Lambent/Gilded-Arsenic-12B
Lambent/Gilded-Arsenic-12B is a 12 billion parameter language model fine-tuned from Lambent/arsenic-nemo-unleashed-12B. It was trained using Direct Preference Optimization (DPO) on a diverse dataset including DPO-formatted text, mathematical steps, and roleplay synthesis. This model is designed for enhanced conversational quality and preference alignment across various text generation tasks, leveraging its 32768 token context length.
Loading preview...
Model Overview
Lambent/Gilded-Arsenic-12B is a 12 billion parameter language model developed by Lambent, fine-tuned from the Lambent/arsenic-nemo-unleashed-12B base model. This model leverages Direct Preference Optimization (DPO), a training method introduced in "Direct Preference Optimization: Your Language Model is Secretly a Reward Model," to align its outputs more closely with human preferences.
Key Capabilities
- Preference Alignment: Trained with DPO on a diverse set of datasets, including
gutenberg-moderne-dpo,Purpura-DPO,Arkhaios-DPO,Math-Step-DPO-10K,rp-teacher-synth-dpo,gutenberg2-dpo, anddarkside-dpo. - Enhanced Conversational Quality: The DPO fine-tuning process aims to improve the model's ability to generate responses that are preferred by humans, making it suitable for interactive applications.
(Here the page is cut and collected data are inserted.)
-- ==== Sys2Proof/Word.lean ====
section
/-! DEFINITION. The bit-vector types of the model (10_state.md R21, R22, R26; 30_encoding.md R270). -/

namespace Sys2Proof

/-- An XLEN-bit value, held in 64 bits; with XLEN = 32 the upper 32 bits read zero (log 2). -/
abbrev Word := BitVec 64

/-- The smallest addressable unit of memory (20_memory.md R180). -/
abbrev Byte := BitVec 8

/-- An instruction word (30_encoding.md R280). -/
abbrev Insn := BitVec 32

/-- The number of an integer register, a 5-bit field (10_state.md R21). -/
abbrev Reg := BitVec 5

/-- A 12-bit CSR address (10_state.md R26). -/
abbrev CsrAddr := BitVec 12

end Sys2Proof
end

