/-! ## `setX` -/

@[simp] theorem State.setX_cfg (s : State) (r : Reg) (v : Word) : (s.setX r v).cfg = s.cfg := rfl
@[simp] theorem State.setX_pc (s : State) (r : Reg) (v : Word) : (s.setX r v).pc = s.pc := rfl
@[simp] theorem State.setX_f (s : State) (r : Reg) (v : Word) : (s.setX r v).f = s.f := rfl
@[simp] theorem State.setX_fflags (s : State) (r : Reg) (v : Word) : (s.setX r v).fflags = s.fflags := rfl
@[simp] theorem State.setX_frm (s : State) (r : Reg) (v : Word) : (s.setX r v).frm = s.frm := rfl
@[simp] theorem State.setX_cycle (s : State) (r : Reg) (v : Word) : (s.setX r v).cycle = s.cycle := rfl
@[simp] theorem State.setX_time (s : State) (r : Reg) (v : Word) : (s.setX r v).time = s.time := rfl
@[simp] theorem State.setX_instret (s : State) (r : Reg) (v : Word) : (s.setX r v).instret = s.instret := rfl
@[simp] theorem State.setX_mstatus (s : State) (r : Reg) (v : Word) : (s.setX r v).mstatus = s.mstatus := rfl
@[simp] theorem State.setX_mtvec (s : State) (r : Reg) (v : Word) : (s.setX r v).mtvec = s.mtvec := rfl
@[simp] theorem State.setX_mtdeleg (s : State) (r : Reg) (v : Word) : (s.setX r v).mtdeleg = s.mtdeleg := rfl
@[simp] theorem State.setX_mip (s : State) (r : Reg) (v : Word) : (s.setX r v).mip = s.mip := rfl
@[simp] theorem State.setX_mie (s : State) (r : Reg) (v : Word) : (s.setX r v).mie = s.mie := rfl
@[simp] theorem State.setX_mtime (s : State) (r : Reg) (v : Word) : (s.setX r v).mtime = s.mtime := rfl
@[simp] theorem State.setX_mtimecmp (s : State) (r : Reg) (v : Word) : (s.setX r v).mtimecmp = s.mtimecmp := rfl
@[simp] theorem State.setX_mscratch (s : State) (r : Reg) (v : Word) : (s.setX r v).mscratch = s.mscratch := rfl
@[simp] theorem State.setX_mepc (s : State) (r : Reg) (v : Word) : (s.setX r v).mepc = s.mepc := rfl
@[simp] theorem State.setX_mcause (s : State) (r : Reg) (v : Word) : (s.setX r v).mcause = s.mcause := rfl
@[simp] theorem State.setX_mbadaddr (s : State) (r : Reg) (v : Word) : (s.setX r v).mbadaddr = s.mbadaddr := rfl
@[simp] theorem State.setX_mbase (s : State) (r : Reg) (v : Word) : (s.setX r v).mbase = s.mbase := rfl
@[simp] theorem State.setX_mbound (s : State) (r : Reg) (v : Word) : (s.setX r v).mbound = s.mbound := rfl
@[simp] theorem State.setX_mibase (s : State) (r : Reg) (v : Word) : (s.setX r v).mibase = s.mibase := rfl
@[simp] theorem State.setX_mibound (s : State) (r : Reg) (v : Word) : (s.setX r v).mibound = s.mibound := rfl
@[simp] theorem State.setX_mdbase (s : State) (r : Reg) (v : Word) : (s.setX r v).mdbase = s.mdbase := rfl
@[simp] theorem State.setX_mdbound (s : State) (r : Reg) (v : Word) : (s.setX r v).mdbound = s.mdbound := rfl
@[simp] theorem State.setX_mtohost (s : State) (r : Reg) (v : Word) : (s.setX r v).mtohost = s.mtohost := rfl
@[simp] theorem State.setX_mfromhost (s : State) (r : Reg) (v : Word) : (s.setX r v).mfromhost = s.mfromhost := rfl
@[simp] theorem State.setX_stvec (s : State) (r : Reg) (v : Word) : (s.setX r v).stvec = s.stvec := rfl
@[simp] theorem State.setX_stime (s : State) (r : Reg) (v : Word) : (s.setX r v).stime = s.stime := rfl
@[simp] theorem State.setX_stimecmp (s : State) (r : Reg) (v : Word) : (s.setX r v).stimecmp = s.stimecmp := rfl
@[simp] theorem State.setX_sscratch (s : State) (r : Reg) (v : Word) : (s.setX r v).sscratch = s.sscratch := rfl
@[simp] theorem State.setX_sepc (s : State) (r : Reg) (v : Word) : (s.setX r v).sepc = s.sepc := rfl
@[simp] theorem State.setX_scause (s : State) (r : Reg) (v : Word) : (s.setX r v).scause = s.scause := rfl
@[simp] theorem State.setX_sbadaddr (s : State) (r : Reg) (v : Word) : (s.setX r v).sbadaddr = s.sbadaddr := rfl
@[simp] theorem State.setX_sptbr (s : State) (r : Reg) (v : Word) : (s.setX r v).sptbr = s.sptbr := rfl
@[simp] theorem State.setX_sasid (s : State) (r : Reg) (v : Word) : (s.setX r v).sasid = s.sasid := rfl
@[simp] theorem State.setX_stalled (s : State) (r : Reg) (v : Word) : (s.setX r v).stalled = s.stalled := rfl
@[simp] theorem State.setX_tc (s : State) (r : Reg) (v : Word) : (s.setX r v).tc = s.tc := rfl
@[simp] theorem State.setX_mem (s : State) (r : Reg) (v : Word) : (s.setX r v).mem = s.mem := rfl
@[simp] theorem State.setX_env (s : State) (r : Reg) (v : Word) : (s.setX r v).env = s.env := rfl
@[simp] theorem State.setX_free (s : State) (r : Reg) (v : Word) : (s.setX r v).free = s.free := rfl

/-! ## `setPc` -/

@[simp] theorem State.setPc_cfg (s : State) (v : Word) : (s.setPc v).cfg = s.cfg := rfl
@[simp] theorem State.setPc_x (s : State) (v : Word) : (s.setPc v).x = s.x := rfl
@[simp] theorem State.setPc_pc (s : State) (v : Word) : (s.setPc v).pc = s.cfg.norm v := rfl
@[simp] theorem State.setPc_f (s : State) (v : Word) : (s.setPc v).f = s.f := rfl
@[simp] theorem State.setPc_fflags (s : State) (v : Word) : (s.setPc v).fflags = s.fflags := rfl
@[simp] theorem State.setPc_frm (s : State) (v : Word) : (s.setPc v).frm = s.frm := rfl
@[simp] theorem State.setPc_cycle (s : State) (v : Word) : (s.setPc v).cycle = s.cycle := rfl
@[simp] theorem State.setPc_time (s : State) (v : Word) : (s.setPc v).time = s.time := rfl
@[simp] theorem State.setPc_instret (s : State) (v : Word) : (s.setPc v).instret = s.instret := rfl
@[simp] theorem State.setPc_mstatus (s : State) (v : Word) : (s.setPc v).mstatus = s.mstatus := rfl
@[simp] theorem State.setPc_mtvec (s : State) (v : Word) : (s.setPc v).mtvec = s.mtvec := rfl
@[simp] theorem State.setPc_mtdeleg (s : State) (v : Word) : (s.setPc v).mtdeleg = s.mtdeleg := rfl
@[simp] theorem State.setPc_mip (s : State) (v : Word) : (s.setPc v).mip = s.mip := rfl
@[simp] theorem State.setPc_mie (s : State) (v : Word) : (s.setPc v).mie = s.mie := rfl
@[simp] theorem State.setPc_mtime (s : State) (v : Word) : (s.setPc v).mtime = s.mtime := rfl
@[simp] theorem State.setPc_mtimecmp (s : State) (v : Word) : (s.setPc v).mtimecmp = s.mtimecmp := rfl
@[simp] theorem State.setPc_mscratch (s : State) (v : Word) : (s.setPc v).mscratch = s.mscratch := rfl
@[simp] theorem State.setPc_mepc (s : State) (v : Word) : (s.setPc v).mepc = s.mepc := rfl
@[simp] theorem State.setPc_mcause (s : State) (v : Word) : (s.setPc v).mcause = s.mcause := rfl
@[simp] theorem State.setPc_mbadaddr (s : State) (v : Word) : (s.setPc v).mbadaddr = s.mbadaddr := rfl
@[simp] theorem State.setPc_mbase (s : State) (v : Word) : (s.setPc v).mbase = s.mbase := rfl
@[simp] theorem State.setPc_mbound (s : State) (v : Word) : (s.setPc v).mbound = s.mbound := rfl
@[simp] theorem State.setPc_mibase (s : State) (v : Word) : (s.setPc v).mibase = s.mibase := rfl
@[simp] theorem State.setPc_mibound (s : State) (v : Word) : (s.setPc v).mibound = s.mibound := rfl
@[simp] theorem State.setPc_mdbase (s : State) (v : Word) : (s.setPc v).mdbase = s.mdbase := rfl
@[simp] theorem State.setPc_mdbound (s : State) (v : Word) : (s.setPc v).mdbound = s.mdbound := rfl
@[simp] theorem State.setPc_mtohost (s : State) (v : Word) : (s.setPc v).mtohost = s.mtohost := rfl
@[simp] theorem State.setPc_mfromhost (s : State) (v : Word) : (s.setPc v).mfromhost = s.mfromhost := rfl
@[simp] theorem State.setPc_stvec (s : State) (v : Word) : (s.setPc v).stvec = s.stvec := rfl
@[simp] theorem State.setPc_stime (s : State) (v : Word) : (s.setPc v).stime = s.stime := rfl
@[simp] theorem State.setPc_stimecmp (s : State) (v : Word) : (s.setPc v).stimecmp = s.stimecmp := rfl
@[simp] theorem State.setPc_sscratch (s : State) (v : Word) : (s.setPc v).sscratch = s.sscratch := rfl
@[simp] theorem State.setPc_sepc (s : State) (v : Word) : (s.setPc v).sepc = s.sepc := rfl
@[simp] theorem State.setPc_scause (s : State) (v : Word) : (s.setPc v).scause = s.scause := rfl
@[simp] theorem State.setPc_sbadaddr (s : State) (v : Word) : (s.setPc v).sbadaddr = s.sbadaddr := rfl
@[simp] theorem State.setPc_sptbr (s : State) (v : Word) : (s.setPc v).sptbr = s.sptbr := rfl
@[simp] theorem State.setPc_sasid (s : State) (v : Word) : (s.setPc v).sasid = s.sasid := rfl
@[simp] theorem State.setPc_stalled (s : State) (v : Word) : (s.setPc v).stalled = s.stalled := rfl
@[simp] theorem State.setPc_tc (s : State) (v : Word) : (s.setPc v).tc = s.tc := rfl
@[simp] theorem State.setPc_mem (s : State) (v : Word) : (s.setPc v).mem = s.mem := rfl
@[simp] theorem State.setPc_env (s : State) (v : Word) : (s.setPc v).env = s.env := rfl
@[simp] theorem State.setPc_free (s : State) (v : Word) : (s.setPc v).free = s.free := rfl
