-- ==== Sys2Proof/Laws/Csr.lean ====
section
/-! SUPPORT. The CSR list, the access checks, and what a CSR write leaves alone. -/

namespace Sys2Proof.Machine

/-- The row found for an address is a row of the list, for that address, of a register that exists. -/
theorem csrAt_some {c : Config} {a : CsrAddr} {row : CsrRow} (h : csrAt c a = some row) :
    row ∈ csrRows c ∧ row.present = true ∧ row.addr = a := by
  unfold csrAt at h
  have hp := List.find?_some h
  simp only [Bool.and_eq_true, beq_iff_eq] at hp
  exact ⟨List.mem_of_find?_eq_some h, hp.2, hp.1⟩

/-- An access that passes the checks. -/
theorem csrCheck_some {s : State} {a : CsrAddr} {w : Bool} {r : Csr} (h : s.csrCheck a w = some r) :
    ∃ row, csrAt s.cfg a = some row ∧ row.reg = r ∧ csrLevel a ≤ s.prv.level ∧ (w = true → row.readOnly = false) ∧
      (isFpCsr a = true → s.mstatus.fs ≠ .off) := by
  unfold State.csrCheck at h
  split at h
  · cases h
  · rename_i row hr
    split at h
    · cases h
    · rename_i hc
      simp only [Bool.or_eq_true, Bool.and_eq_true, decide_eq_true_eq, not_or, not_lt, not_and,
        Bool.not_eq_true] at hc
      injection h with h
      exact ⟨row, hr, h, hc.1.1.1, hc.1.1.2, hc.2⟩

/-- The supervisor's registers exist only where S-mode does. -/
theorem hasS_of_csrCheck {s : State} {a : CsrAddr} {w : Bool} {r : Csr} (h : s.csrCheck a w = some r)
    (hr : r ∈ [Csr.sstatus, .sip, .sie, .stimecmp, .stime, .stimeh]) : s.cfg.hasS = true := by
  obtain ⟨row, ha, rfl, -⟩ := csrCheck_some h
  obtain ⟨hm, hp, -⟩ := csrAt_some ha
  have key : ∀ row ∈ csrRows s.cfg, row.reg ∈ [Csr.sstatus, .sip, .sie, .stimecmp, .stime, .stimeh] →
      row.present = true → s.cfg.hasS = true := by
    simp [csrRows, userCsrs, supervisorCsrs, machineCsrs]
    tauto
  exact key row hm hr hp

/-- The floating-point CSRs exist only with a floating-point unit. -/
theorem hasF_of_csrCheck {s : State} {a : CsrAddr} {w : Bool} {r : Csr} (h : s.csrCheck a w = some r)
    (hr : r ∈ [Csr.fflags, .frm, .fcsr]) : s.cfg.hasF = true := by
  obtain ⟨row, ha, rfl, -⟩ := csrCheck_some h
  obtain ⟨hm, hp, -⟩ := csrAt_some ha
  have key : ∀ row ∈ csrRows s.cfg, row.reg ∈ [Csr.fflags, .frm, .fcsr] → row.present = true →
      s.cfg.hasF = true := by
    simp [csrRows, userCsrs, supervisorCsrs, machineCsrs]
  exact key row hm hr hp

/-- A CSR write changes its own register, and what 40_csr_instructions.md R301 lists. -/
theorem csrWrite_only {s u : State} {r : Csr} {v : Word} (h : s.csrWrite r v = some u) : OnlyCsr r s u := by
  cases r <;> simp only [State.csrWrite] at h <;> (try split at h) <;> (try cases h) <;> rfl

/-- A CSR write leaves memory, the parameters, the pc and the integer registers alone. -/
theorem csrWrite_frame {s u : State} {r : Csr} {v : Word} (h : s.csrWrite r v = some u) :
    u.mem = s.mem ∧ u.cfg = s.cfg ∧ u.pc = s.pc ∧ u.x = s.x ∧ u.env = s.env ∧ u.stalled = s.stalled ∧ u.tc = s.tc := by
  cases r <;> simp only [State.csrWrite] at h <;> (try split at h) <;> (try cases h) <;>
    exact ⟨rfl, rfl, rfl, rfl, rfl, rfl, rfl⟩

/-- What an accepted write of one stack entry leaves. -/
theorem entry_written {old e : StackEntry} {c : Config} {v : BitVec 3} (h : old.written c v = some e) :
    (c.modes = .m ∧ e = ⟨old.prv, v.getLsbD 0⟩) ∨
    (c.modes ≠ .m ∧ Priv.ofCode (v.extractLsb' 1 2) = some e.prv ∧ c.supports e.prv = true ∧ e.ie = v.getLsbD 0) := by
  unfold StackEntry.written at h
  split at h
  · injection h with h; exact .inl ⟨‹_›, h.symm⟩
  · split at h
    · split at h
      · injection h with h; subst h; exact .inr ⟨‹_›, ‹_›, ‹_›, rfl⟩
      · cases h
    · cases h

/-- What an accepted write of VM leaves. -/
theorem scheme_written {c : Config} {v : BitVec 5} {vm : Scheme} (h : schemeWritten c v = some vm) :
    Scheme.ofCode v = some vm ∧ c.supportsScheme vm = true := by
  unfold schemeWritten at h
  split at h
  · split at h
    · injection h with h; subst h; exact ⟨‹_›, ‹_›⟩
    · cases h
  · cases h

/-- What an accepted write of `mstatus` leaves. -/
theorem mstatus_written {m m' : Mstatus} {c : Config} {v : Word} (h : m.written c v = some m') :
    ∃ e0 e1 e2 vm, m.e0.written c (v.extractLsb' 0 3) = some e0 ∧ m.e1.written c (v.extractLsb' 3 3) = some e1 ∧
      (if c.depth = 3 then m.e2.written c (v.extractLsb' 6 3) else some m.e2) = some e2 ∧
      schemeWritten c (v.extractLsb' 17 5) = some vm ∧
      m' = { e0 := e0, e1 := e1, e2 := e2, fs := fsWritten c v, xs := xsWritten c v, mprv := v.getLsbD 16
             vm := vm } := by
  unfold Mstatus.written at h
  split at h
  · rename_i e0 e1 e2 vm h0 h1 h2 h3
    injection h with h
    exact ⟨e0, e1, e2, vm, h0, h1, h2, h3, h.symm⟩
  · cases h

/-- The model's numbers of modes, schemes and statuses are those of the statements. -/
theorem prvNumber_eq (p : Priv) : prvNumber p = p.level := by cases p <;> rfl

theorem prvNumber_code (p : Priv) : prvNumber p = p.code.toNat := by cases p <;> rfl

theorem vmNumber_code (k : Scheme) : vmNumber k = k.code.toNat := by cases k <;> rfl

theorem statusNumber_code (k : CtxStatus) : statusNumber k = k.code.toNat := by cases k <;> rfl

/-- A decoded field is the one thing whose number the field is. -/
theorem ofCode_priv (b : BitVec 2) (p : Priv) : Priv.ofCode b = some p ↔ prvNumber p = b.toNat := by
  cases p <;> revert b <;> decide

theorem ofCode_scheme (b : BitVec 5) (k : Scheme) : Scheme.ofCode b = some k ↔ vmNumber k = b.toNat := by
  cases k <;> revert b <;> decide

theorem statusNumber_ofCode : ∀ b : BitVec 2, statusNumber (CtxStatus.ofCode b) = b.toNat := by decide

theorem admitted_addrs {c : Config} (h : c.admitted = true) :
    (c.scauseAddr = 0x142#12 ∧ c.sbadaddrAddr = 0x143#12) ∨
    (c.scauseAddr = 0xD42#12 ∧ c.sbadaddrAddr = 0xD43#12) := by
  unfold Config.admitted at h
  simp only [Bool.and_eq_true, Bool.or_eq_true, beq_iff_eq] at h
  exact h.2

/-- No two rows of the list share an address. -/
theorem csrRows_addrs {c : Config} (h : c.admitted = true) : (csrRows c).Pairwise fun a b => a.addr ≠ b.addr := by
  rw [← List.pairwise_map (f := CsrRow.addr) (R := fun a b => a ≠ b)]
  unfold csrRows userCsrs supervisorCsrs machineCsrs
  simp only [List.map_append, List.map_cons, List.map_nil]
  rcases admitted_addrs h with ⟨h1, h2⟩ | ⟨h1, h2⟩ <;> rw [h1, h2] <;> decide

theorem find_of_pairwise {α : Type} {p : α → Bool} {l : List α}
    (h : l.Pairwise fun a b => ¬(p a = true ∧ p b = true)) {x : α} (hx : x ∈ l) (hp : p x = true) :
    l.find? p = some x := by
  induction l with
  | nil => cases hx
  | cons y l ih =>
    rw [List.pairwise_cons] at h
    rcases List.mem_cons.1 hx with rfl | hx
    · simp [hp]
    · have hy : p y = false := Bool.eq_false_iff.2 fun hy => h.1 x hx ⟨hy, hp⟩
      rw [List.find?_cons, hy]
      exact ih h.2 hx

/-- Which row is found for an address: the present one there. -/
theorem csrAt_iff {c : Config} (h : c.admitted = true) (a : CsrAddr) (row : CsrRow) :
    csrAt c a = some row ↔ row ∈ csrRows c ∧ row.present = true ∧ row.addr = a := by
  constructor
  · exact csrAt_some
  · rintro ⟨h1, h2, rfl⟩
    unfold csrAt
    apply find_of_pairwise ((csrRows_addrs h).imp _) h1 (by simp [h2])
    intro x y hne hxy
    simp only [Bool.and_eq_true, beq_iff_eq] at hxy
    exact hne (hxy.1.1.trans hxy.2.1.symm)

/-- A row of the list that exists is a register the implementation has. -/
theorem hasCsr_of_row {c : Config} : ∀ row ∈ csrRows c, row.present = true →
    HasCsr c (row.addr.toNat, row.reg, row.readOnly) := by
  unfold csrRows userCsrs supervisorCsrs machineCsrs
  simp only [List.forall_mem_append, List.forall_mem_cons, HasCsr, Config.hasS, Config.hasPaging, Bool.and_eq_true,
    Bool.or_eq_true, or_assoc, Bool.not_eq_true', List.not_mem_nil, false_imp_iff, implies_true, and_true]
  refine ⟨⟨?_, ?_⟩, ?_⟩
  · refine ⟨?_, ?_, ?_, ?_, ?_, ?_, ?_, ?_, ?_⟩ <;> intro h <;>
    first
    | exact .inl (by decide)
    | exact .inr (.inl ⟨h, by decide⟩)
    | exact .inr (.inr (.inr (.inl ⟨h, by decide⟩)))
  · refine ⟨?_, ?_, ?_, ?_, ?_, ?_, ?_, ?_, ?_, ?_, ?_, ?_, ?_, ?_, ?_, ?_, ?_, ?_, ?_, ?_, ?_⟩ <;> intro h <;>
    first
    | exact .inr (.inr (.inl ⟨h, .inl (by simp [supervisorPlaces])⟩))
    | exact .inr (.inr (.inl ⟨h.1, .inr (.inl ⟨h.2, by decide⟩)⟩))
    | exact .inr (.inr (.inl ⟨h.1, .inr (.inr ⟨h.2, by decide⟩)⟩))
  · refine ⟨?_, ?_, ?_, ?_, ?_, ?_, ?_, ?_, ?_, ?_, ?_, ?_, ?_, ?_, ?_, ?_, ?_, ?_, ?_, ?_, ?_, ?_, ?_⟩ <;> intro h <;>
    first
    | exact .inl (by decide)
    | exact .inr (.inl ⟨h, by decide⟩)
    | exact .inr (.inr (.inr (.inr (.inl ⟨h, by decide⟩))))
    | exact .inr (.inr (.inr (.inr (.inr (.inl ⟨h, by decide⟩)))))
    | exact .inr (.inr (.inr (.inr (.inr (.inr ⟨h, by decide⟩)))))

/-- The row of the list for a register, its address and whether it is read-only there. -/
def placeRow (present : Bool) (place : CsrPlace) : CsrRow := ⟨BitVec.ofNat 12 place.1, place.2.1, place.2.2, present⟩

/-- The registers the statements list are rows of the list, each with its condition. -/
theorem placeRow_mem (c : Config) :
    (∀ p ∈ everyCsr, placeRow true p ∈ csrRows c) ∧ (∀ p ∈ highCsrs, placeRow (!c.rv64) p ∈ csrRows c) ∧
    (∀ p ∈ supervisorPlaces c, placeRow c.hasS p ∈ csrRows c) ∧
    (∀ p ∈ supervisorHighCsrs, placeRow (c.hasS && !c.rv64) p ∈ csrRows c) ∧
    (∀ p ∈ pagingCsrs, placeRow (c.hasS && c.hasPaging) p ∈ csrRows c) ∧
    (∀ p ∈ floatCsrs, placeRow c.hasF p ∈ csrRows c) ∧ (∀ p ∈ mbbCsrs, placeRow c.hasMbb p ∈ csrRows c) ∧
    (∀ p ∈ mbbidCsrs, placeRow c.hasMbbid p ∈ csrRows c) ∧
    (∀ p ∈ hostCsrs, placeRow c.hostInterface p ∈ csrRows c) := by
  unfold everyCsr highCsrs supervisorPlaces supervisorHighCsrs pagingCsrs floatCsrs mbbCsrs mbbidCsrs hostCsrs
  simp only [List.forall_mem_cons, List.not_mem_nil, false_imp_iff, implies_true, and_true]
  simp only [placeRow, csrRows, userCsrs, supervisorCsrs, machineCsrs, List.mem_append, List.mem_cons,
    BitVec.ofNat_toNat, BitVec.setWidth_eq, true_or, or_true, and_self]

/-- The registers an implementation has are those found at their addresses. -/
theorem hasCsr_iff {c : Config} (hc : c.admitted = true) (a : CsrAddr) (r : Csr) (readOnly : Bool) :
    HasCsr c (a.toNat, r, readOnly) ↔ ∃ row, csrAt c a = some row ∧ row.reg = r ∧ row.readOnly = readOnly := by
  constructor
  · intro h
    have key : ∀ present, present = true → placeRow present (a.toNat, r, readOnly) ∈ csrRows c →
        ∃ row, csrAt c a = some row ∧ row.reg = r ∧ row.readOnly = readOnly := fun _ hp hm =>
      ⟨_, (csrAt_iff hc a _).2 ⟨hm, hp, by simp [placeRow]⟩, rfl, rfl⟩
    obtain ⟨m1, m2, m3, m4, m5, m6, m7, m8, m9⟩ := placeRow_mem c
    rcases h with h | ⟨h0, h⟩ | ⟨h0, h | ⟨h1, h⟩ | ⟨h1, h⟩⟩ | ⟨h0, h⟩ | ⟨h0, h⟩ | ⟨h0, h⟩ | ⟨h0, h⟩
    · exact key _ rfl (m1 _ h)
    · exact key _ (by rw [h0]; rfl) (m2 _ h)
    · exact key _ h0 (m3 _ h)
    · exact key _ (by rw [h1, Config.hasS, h0]; rfl) (m4 _ h)
    · exact key _ (by simpa [Config.hasS, h0, Config.hasPaging, or_assoc] using h1) (m5 _ h)
    · exact key _ h0 (m6 _ h)
    · exact key _ h0 (m7 _ h)
    · exact key _ h0 (m8 _ h)
    · exact key _ h0 (m9 _ h)
  · rintro ⟨row, h, rfl, rfl⟩
    obtain ⟨hm, hp, rfl⟩ := csrAt_some h
    exact hasCsr_of_row row hm hp

end Sys2Proof.Machine
end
- Broad Application Potential: The varied training data suggests applicability across different domains, from general text generation to more specialized tasks like mathematical reasoning and roleplay scenarios.
Training Details
The model was trained using the TRL (Transformer Reinforcement Learning) framework, specifically version 0.12.1, with Transformers 4.47.0 and PyTorch 2.3.1+cu121. The DPO method helps the model learn directly from preference data without the need for a separate reward model.